California’s budget crisis exposes the fiscal futility of providing services and infrastructure for too many people. Governor Brown is even forced to propose cutbacks for education and the disabled, his pet causes. But that’s only the beginning.

While tipping the economy into diseconomies of scale, overpopulation also cripples the economy by reducing resources.

In today’s crowded and technologically advanced world humans can exhaust a fishery or an aquifer within decades. Californians are living off our environmental capital, depleting resources that should be renewable, while the nation races toward famine.

California, the nation’s leading farm state, last enjoyed a sustainable population of 10 million in 1950. We are now at 39 million and adding 500,000 a year. Moreover, each year the state loses 50,000 acres of farmland. Further growth is neither necessary nor inevitable.

A hundred years ago America prospered with a sustainable population of 75 million. Americans enjoyed ample resources and were able to build a great nation. Ecologists estimate America can permanently support 75-150 million people. The nation now numbers 315 million, with all the environmental and economic damage that inevitably follows. But we can reduce our population.

How do we know growth is not inevitable? Because our internal growth has already stopped. Like the Europeans and Japanese, Americans stopped having large families. The post-war Baby Boom ended almost 50 years ago in 1964. Since 1970 American couples in California and nationwide have averaged just 2 children, a no-growth fertility rate.
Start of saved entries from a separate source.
-- ==== Sys2Proof/Laws/Staging.lean ====
section
/-! SUPPORT. Admission (R24 to R27): the queue after a write is admitted, in closed form, and what follows from it. -/

namespace Sys2Proof.Machine

@[simp] theorem Entry.coalesce_group (b : Beat) (e : Entry) : (e.coalesce b).group = e.group := rfl
@[simp] theorem Entry.coalesce_role (b : Beat) (e : Entry) : (e.coalesce b).role = e.role := rfl
@[simp] theorem Entry.coalesce_addr (b : Beat) (e : Entry) : (e.coalesce b).addr = e.addr := rfl
@[simp] theorem Entry.coalesce_issue (b : Beat) (e : Entry) : (e.coalesce b).issue = e.issue := rfl
@[simp] theorem Entry.coalesce_at (b : Beat) (e : Entry) (g : Fin 4) (r : Role) (a : Addr) :
    (e.coalesce b).at g r a = e.at g r a := rfl
@[simp] theorem newEntry_at (g : Fin 4) (a : Addr) (b : Beat) (c : Addr) :
    (newEntry g a b).at g .opened c = (a == c) := by simp [Entry.at, newEntry]

/-- What the words of a write make of one old entry: the word at its address, if any, coalesces into it. -/
def touchedBy (g : Fin 4) (ws : List (Addr × Beat)) (e : Entry) : Entry :=
  match ws.find? (fun w => e.at g .opened w.1 && w.2.mask != LaneMask.none) with
  | some w => e.coalesce w.2
  | none => e

theorem touchedBy_key (g : Fin 4) (ws : List (Addr × Beat)) (e : Entry) :
    (touchedBy g ws e).group = e.group ∧ (touchedBy g ws e).role = e.role ∧ (touchedBy g ws e).addr = e.addr ∧
      (touchedBy g ws e).issue = e.issue := by
  unfold touchedBy
  split <;> exact ⟨rfl, rfl, rfl, rfl⟩

@[simp] theorem touchedBy_at (g : Fin 4) (ws : List (Addr × Beat)) (e : Entry) (h : Fin 4) (r : Role) (a : Addr) :
    (touchedBy g ws e).at h r a = e.at h r a := by
  obtain ⟨h1, h2, h3, _⟩ := touchedBy_key g ws e
  simp [Entry.at, h1, h2, h3]

/-- An entry that is not an OPEN entry of the group is not touched. -/
theorem touchedBy_other {g : Fin 4} {ws : List (Addr × Beat)} {e : Entry}
    (h : e.group ≠ g ∨ e.role ≠ .opened) : touchedBy g ws e = e := by
  have : ∀ w ∈ ws, ¬ (e.at g .opened w.1 && w.2.mask != LaneMask.none) = true := by
    intro w _
    rcases h with h | h <;> simp [Entry.at, h]
  simp [touchedBy, List.find?_eq_none.mpr this]

theorem openAt_map {g : Fin 4} {q : List Entry} {f : Entry → Entry} {a : Addr}
    (hf : ∀ e, (f e).at g .opened a = e.at g .opened a) : openAt (q.map f) g a = openAt q g a := by
  simp [openAt, List.any_map, Function.comp_def, hf]

/-- The queue after the words of a write, when no two of them share an address (R26). -/
theorem foldl_admitWord (g : Fin 4) (ws : List (Addr × Beat)) (q : List Entry)
    (hd : ws.Pairwise (fun v w => v.1 ≠ w.1)) :
    ws.foldl (admitWord g) q =
      q.map (touchedBy g ws) ++ (ws.filter (countsAsNeed q g)).map (fun w => newEntry g w.1 w.2) := by
  induction ws generalizing q with
  | nil =>
    have : touchedBy g [] = id := by funext e; rfl
    simp [this]
  | cons w ws ih =>
    obtain ⟨hw, hd'⟩ := List.pairwise_cons.mp hd
    rw [List.foldl_cons, ih _ hd']
    by_cases hm : w.2.mask = LaneMask.none
    · have h1 : admitWord g q w = q := by simp [admitWord, hm]
      have h2 : touchedBy g (w :: ws) = touchedBy g ws := by funext e; simp [touchedBy, hm]
      have h3 : countsAsNeed q g w = false := by simp [countsAsNeed, hm]
      rw [h1, h2, List.filter_cons_of_neg (by simp [h3])]
    · by_cases ho : openAt q g w.1 = true
      · have h1 : admitWord g q w = q.map (fun e => if e.at g .opened w.1 then e.coalesce w.2 else e) := by
          simp [admitWord, hm, ho]
        have hk : ∀ (e : Entry) (c : Addr), (if e.at g .opened w.1 then e.coalesce w.2 else e).at g .opened c = e.at g .opened c := by
          intro e c; split <;> simp
        have h3 : countsAsNeed q g w = false := by simp [countsAsNeed, ho]
        have h4 : countsAsNeed (admitWord g q w) g = countsAsNeed q g := by
          funext v; rw [h1]; simp only [countsAsNeed, openAt_map (fun e => hk e v.1)]
        rw [h4, List.filter_cons_of_neg (by simp [h3]), h1, List.map_map]
        congr 1
        apply List.map_congr_left
        intro e _
        simp only [Function.comp_apply]
        by_cases he : e.at g .opened w.1 = true
        · rw [if_pos he]
          have : ∀ v ∈ ws, ¬ ((e.coalesce w.2).at g .opened v.1 && v.2.mask != LaneMask.none) = true := by
            intro v hv
            have hne := hw v hv
            simp only [Entry.at, Bool.and_eq_true, beq_iff_eq] at he ⊢
            rintro ⟨⟨-, h⟩, -⟩
            exact hne (he.2.symm.trans h)
          simp only [touchedBy, List.find?_eq_none.mpr this, List.find?_cons, he, bne_iff_ne.mpr hm, Bool.and_self]
        · rw [if_neg he]
          simp only [touchedBy, List.find?_cons]
          simp only [Bool.not_eq_true] at he
          simp [he]
      · have h1 : admitWord g q w = q ++ [newEntry g w.1 w.2] := by simp [admitWord, hm, ho]
        have h3 : countsAsNeed q g w = true := by simp [countsAsNeed, ho, hm]
        have h4 : ∀ v ∈ ws, countsAsNeed (admitWord g q w) g v = countsAsNeed q g v := by
          intro v hv
          have hne := hw v hv
          rw [h1]
          have hb : (w.1 == v.1) = false := by simp [hne]
          simp [countsAsNeed, openAt, hb]
        have h5 : ws.filter (countsAsNeed (admitWord g q w) g) = ws.filter (countsAsNeed q g) :=
          List.filter_congr h4
        rw [h5, List.filter_cons_of_pos h3, h1, List.map_append, List.map_cons, List.map_cons, List.map_nil,
          List.append_assoc]
        have h6 : touchedBy g ws (newEntry g w.1 w.2) = newEntry g w.1 w.2 := by
          have : ∀ v ∈ ws, ¬ ((newEntry g w.1 w.2).at g .opened v.1 && v.2.mask != LaneMask.none) = true := by
            intro v hv
            have hne := hw v hv
            simp [hne]
          simp only [touchedBy, List.find?_eq_none.mpr this]
        have h7 : q.map (touchedBy g ws) = q.map (touchedBy g (w :: ws)) := by
          apply List.map_congr_left
          intro e he
          have : e.at g .opened w.1 = false := by
            rw [Bool.eq_false_iff]
            intro h
            exact ho (List.any_eq_true.mpr ⟨e, he, h⟩)
          simp [touchedBy, this]
        rw [h6, h7]
        rfl

/-- No two words of a request share an address (R7). -/
theorem requestWords_nodup (r : Request) : (requestWords r).Nodup := by
  unfold requestWords wordsFrom
  refine List.Nodup.map_on ?_ List.nodup_range
  intro i hi j hj h
  simp only [List.mem_range] at hi hj
  have hc := r.count.isLt
  have h' := congrArg (fun x : BitVec 32 => (x - r.addr).toNat) h
  have e : ∀ n : Nat, r.addr + BitVec.ofNat 32 n - r.addr = BitVec.ofNat 32 n := by
    intro n; rw [BitVec.add_comm, BitVec.add_sub_cancel]
  simp only [e, BitVec.toNat_ofNat] at h'
  omega

theorem requestBeats_distinct (r : Request) : (requestBeats r).Pairwise (fun v w => v.1 ≠ w.1) := by
  have h := requestWords_nodup r
  unfold requestBeats
  have sub : ∀ (l : List Addr) (m : List Beat), ((l.zip m).map Prod.fst).Sublist l := by
    intro l
    induction l with
    | nil => intro m; simp
    | cons a l ih =>
      intro m
      cases m with
      | nil => simp
      | cons b m => simpa using (ih m).cons_cons a
  exact List.pairwise_map.mp (h.sublist (sub _ _))

/-- The queue after an admission (R26): old entries in place, touched or not, then one new entry per word of the
*need*, in beat order. -/
theorem admitWords_eq (g : Fin 4) (r : Request) (q : List Entry) :
    admitWords g r q = q.map (touchedBy g (requestBeats r)) ++
      ((requestBeats r).filter (countsAsNeed q g)).map (fun w => newEntry g w.1 w.2) :=
  foldl_admitWord g _ q (requestBeats_distinct r)

/-- An admission makes the queue longer by the *need* (R24, R26). -/
@[simp] theorem admitWords_length (g : Fin 4) (r : Request) (q : List Entry) :
    (admitWords g r q).length = q.length + need q g r := by
  simp [admitWords_eq, need]

/-- The *open count* of the group rises by the *need*, and no other group changes (R26). -/
theorem admitWrite_groups (g : Fin 4) (r : Request) (s : State) : (admitWrite g r s).groups =
    s.groups.modify g (fun x => { x with openCount := x.openCount + need s.queue g r }) := by
  simp [admitWrite]

/-- Where an OPEN entry of the group is found after an admission (R26). -/
theorem admitWords_find (g : Fin 4) (r : Request) (q : List Entry) (a : Addr) :
    (admitWords g r q).find? (Entry.at g .opened a) =
      match q.find? (Entry.at g .opened a) with
      | some e => some (touchedBy g (requestBeats r) e)
      | none => ((requestBeats r).find? (fun w => w.1 == a && w.2.mask != LaneMask.none)).map
          (fun w => newEntry g w.1 w.2) := by
  rw [admitWords_eq, List.find?_append, List.find?_map]
  have h1 : (Entry.at g .opened a ∘ touchedBy g (requestBeats r)) = Entry.at g .opened a := by
    funext e; simp
  rw [h1]
  cases hq : q.find? (Entry.at g .opened a) with
  | some e => simp
  | none =>
    simp only [Option.map_none, Option.none_or]
    have hno : openAt q g a = false := by
      rw [Bool.eq_false_iff]
      intro h
      obtain ⟨e, he, hh⟩ := List.any_eq_true.mp h
      exact List.find?_eq_none.mp hq e he hh
    rw [List.find?_map, List.find?_filter]
    congr 1
    apply List.find?_congr
    intro w _
    by_cases hwa : w.1 = a
    · subst hwa
      by_cases hm : w.2.mask = LaneMask.none <;> simp [countsAsNeed, hno, hm]
    · simp [hwa]

/-- The write held for admission, when it fits, is admitted and answered; otherwise nothing is done (R31). -/
theorem retryAdmission_spec (s : State) :
    (s.held = none → retryAdmission s = s) ∧
    (∀ h, s.held = some h → h.cause ≠ .admission ∨ admissible s h.cls.group h.req = false → retryAdmission s = s) ∧
    (∀ h, s.held = some h → h.cause = .admission → admissible s h.cls.group h.req = true →
      retryAdmission s = (admitWrite h.cls.group h.req s).setHead .hp (.answered ⟨.ok, []⟩)) := by
  refine ⟨fun h => by simp [retryAdmission, h], fun h hh hc => ?_, fun h hh h1 h2 => by
    simp [retryAdmission, hh, h1, h2]⟩
  simp only [retryAdmission, hh]
  rw [if_neg]
  rintro ⟨h1, h2⟩
  rcases hc with hc | hc
  · exact hc h1
  · simp [hc] at h2

end Sys2Proof.Machine
end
Today’s growth is imported, not internal. It will end when voters insist that Congress stops setting new world records for immigration year after year.

Far from inevitable, today’s growth is politically driven. The only thing inevitable about any population is that it will eventually stop growing. Infinite growth is impossible on a finite planet.

The business community need not fear population reduction. While businesses might enjoy fewer customers among a smaller population, they will also face fewer competitors.

Fortunes can be made in small towns as well as big cities. Many of America’s great family fortunes were amassed when the nation had a fraction of today’s population.

An enlightened business community will welcome population reduction so our county, state and nation remain viable enterprises for our children and generations unborn.